La société civile hausse le ton

Parmi les voix les plus engagées, celle de la structure La Voix des Jeunes du Grand Kasaï (VJKA-ASBL), dirigée par sa coordonnatrice Merveille Tshibola, dénonce une situation préoccupante. Selon elle, abandonner un enfant à la rue revient à compromettre l’avenir même de la République démocratique du Congo.

Elle souligne qu’au Kasaï-Central, de nombreux enfants sont arrachés à leur environnement naturel (la famille, l’école et les espaces de socialisation ) pour être plongés dans des activités pénibles, notamment dans les marchés, les carrières ou sur les routes.

Des pratiques assimilées à une forme d’esclavage

Pour plusieurs observateurs, cette situation tend à se banaliser, au point d’être tolérée dans certaines couches sociales. Pourtant, les conséquences sont lourdes : exposition aux dangers, mendicité forcée et travaux pénibles deviennent le quotidien de ces mineurs.

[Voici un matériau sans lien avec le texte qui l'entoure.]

@[simp] theorem getSlice_putCore (s : State) (n : Nat) (c : Core) (m : Nat) : getSlice (putCore s n c) m = getSlice s m := rfl

@[simp] theorem getSlice_putWarp (s : State) (n k : Nat) (w : Warp) (m : Nat) : getSlice (putWarp s n k w) m = getSlice s m := rfl

@[simp] theorem getSlice_putTeam (s : State) (n k : Nat) (t : Team) (m : Nat) : getSlice (putTeam s n k t) m = getSlice s m := rfl

@[simp] theorem getSlice_excPut (s : State) (n c k : Nat) (e : ExcState) (m : Nat) : getSlice (excPut s n c k e) m = getSlice s m := rfl

@[simp] theorem getCtx_putCore (s : State) (n : Nat) (c : Core) (sl k : Nat) : getCtx (putCore s n c) sl k = getCtx s sl k := rfl

@[simp] theorem getCtx_putWarp (s : State) (n m : Nat) (w : Warp) (sl k : Nat) : getCtx (putWarp s n m w) sl k = getCtx s sl k := rfl

@[simp] theorem getCtx_excPut (s : State) (n c m : Nat) (e : ExcState) (sl k : Nat) : getCtx (excPut s n c m e) sl k = getCtx s sl k := rfl

@[simp] theorem getCore_putSlice (s : State) (n : Nat) (x : Slice) (m : Nat) : getCore (putSlice s n x) m = getCore s m := rfl

@[simp] theorem getCore_putCtx (s : State) (sl k : Nat) (x : Ctx) (m : Nat) : getCore (putCtx s sl k x) m = getCore s m := rfl

@[simp] theorem getWarp_putSlice (s : State) (n : Nat) (x : Slice) (m k : Nat) : getWarp (putSlice s n x) m k = getWarp s m k := rfl

@[simp] theorem getWarp_putCtx (s : State) (sl c : Nat) (x : Ctx) (m k : Nat) : getWarp (putCtx s sl c x) m k = getWarp s m k := rfl

@[simp] theorem getTeam_putSlice (s : State) (n : Nat) (x : Slice) (m k : Nat) : getTeam (putSlice s n x) m k = getTeam s m k := rfl

@[simp] theorem getCtx_putCtx_same (s : State) (sl k : Nat) (x : Ctx) : getCtx (putCtx s sl k x) sl k = x := by
  simp [getCtx, putCtx]

@[simp] theorem getCtx_putCtx_other (s : State) (sl : Nat) {j k : Nat} (x : Ctx) (h : j ≠ k) :
    getCtx (putCtx s sl k x) sl j = getCtx s sl j := by simp [getCtx, putCtx, h]

@[simp] theorem getWarp_putWarp_same (s : State) (n k : Nat) (w : Warp) : getWarp (putWarp s n k w) n k = some w := by
  simp [getWarp, putWarp]

@[simp] theorem getWarp_putWarp_slot (s : State) (n : Nat) {j k : Nat} (w : Warp) (h : j ≠ k) :
    getWarp (putWarp s n k w) n j = getWarp s n j := by simp [getWarp, putWarp, h]

@[simp] theorem getWarp_putWarp_core (s : State) {m n : Nat} (k j : Nat) (w : Warp) (h : m ≠ n) :
    getWarp (putWarp s n k w) m j = getWarp s m j := by simp [getWarp, putWarp, h]

@[simp] theorem getCore_putWarp_other (s : State) {m n : Nat} (k : Nat) (w : Warp) (h : m ≠ n) :
    getCore (putWarp s n k w) m = getCore s m := by simp [putWarp, h]

@[simp] theorem getCore_putWarp_same (s : State) (n k : Nat) (w : Warp) :
    getCore (putWarp s n k w) n = { getCore s n with warps := tset (getCore s n).warps k w } := by simp [putWarp]

@[simp] theorem getCore_putTeam_same (s : State) (n k : Nat) (t : Team) :
    getCore (putTeam s n k t) n = { getCore s n with teams := tset (getCore s n).teams k t } := by simp [putTeam]

@[simp] theorem getCore_putTeam_other (s : State) {m n : Nat} (k : Nat) (t : Team) (h : m ≠ n) :
    getCore (putTeam s n k t) m = getCore s m := by simp [putTeam, h]

@[simp] theorem getTeam_putTeam_same (s : State) (n k : Nat) (t : Team) : getTeam (putTeam s n k t) n k = t := by
  simp [getTeam]

@[simp] theorem getWarp_putTeam (s : State) (n k : Nat) (t : Team) (m j : Nat) : getWarp (putTeam s n k t) m j = getWarp s m j := by
  by_cases h : m = n
  · subst h; simp [getWarp]
  · simp [getWarp, h]

@[simp] theorem getTeam_putWarp (s : State) (n k : Nat) (w : Warp) (m j : Nat) : getTeam (putWarp s n k w) m j = getTeam s m j := by
  by_cases h : m = n
  · subst h; simp [getTeam]
  · simp [getTeam, h]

La présidente provinciale du Cadre de concertation de la jeune fille rappelle que le foyer doit rester un espace de protection. De son côté, Vincent Kayembe Tshiamumanya, coordonnateur provincial de la Commission nationale des droits de l’homme, condamne fermement ces pratiques, qu’il juge inacceptables.

Un appel pressant à l’action

Au-delà du constat, la société civile lance un appel clair : la lutte contre l’esclavage des enfants ne peut se limiter à des discours. Elle exige des actions concrètes, des politiques publiques adaptées et une responsabilisation accrue des parents.

À Kananga, derrière chaque enfant exploité se dessine une crise silencieuse : celle d’une génération privée de ses droits fondamentaux. Face à cette réalité, les acteurs locaux ne demandent plus ( ils exigent ) des mesures urgentes pour protéger l’enfance et restaurer sa dignité.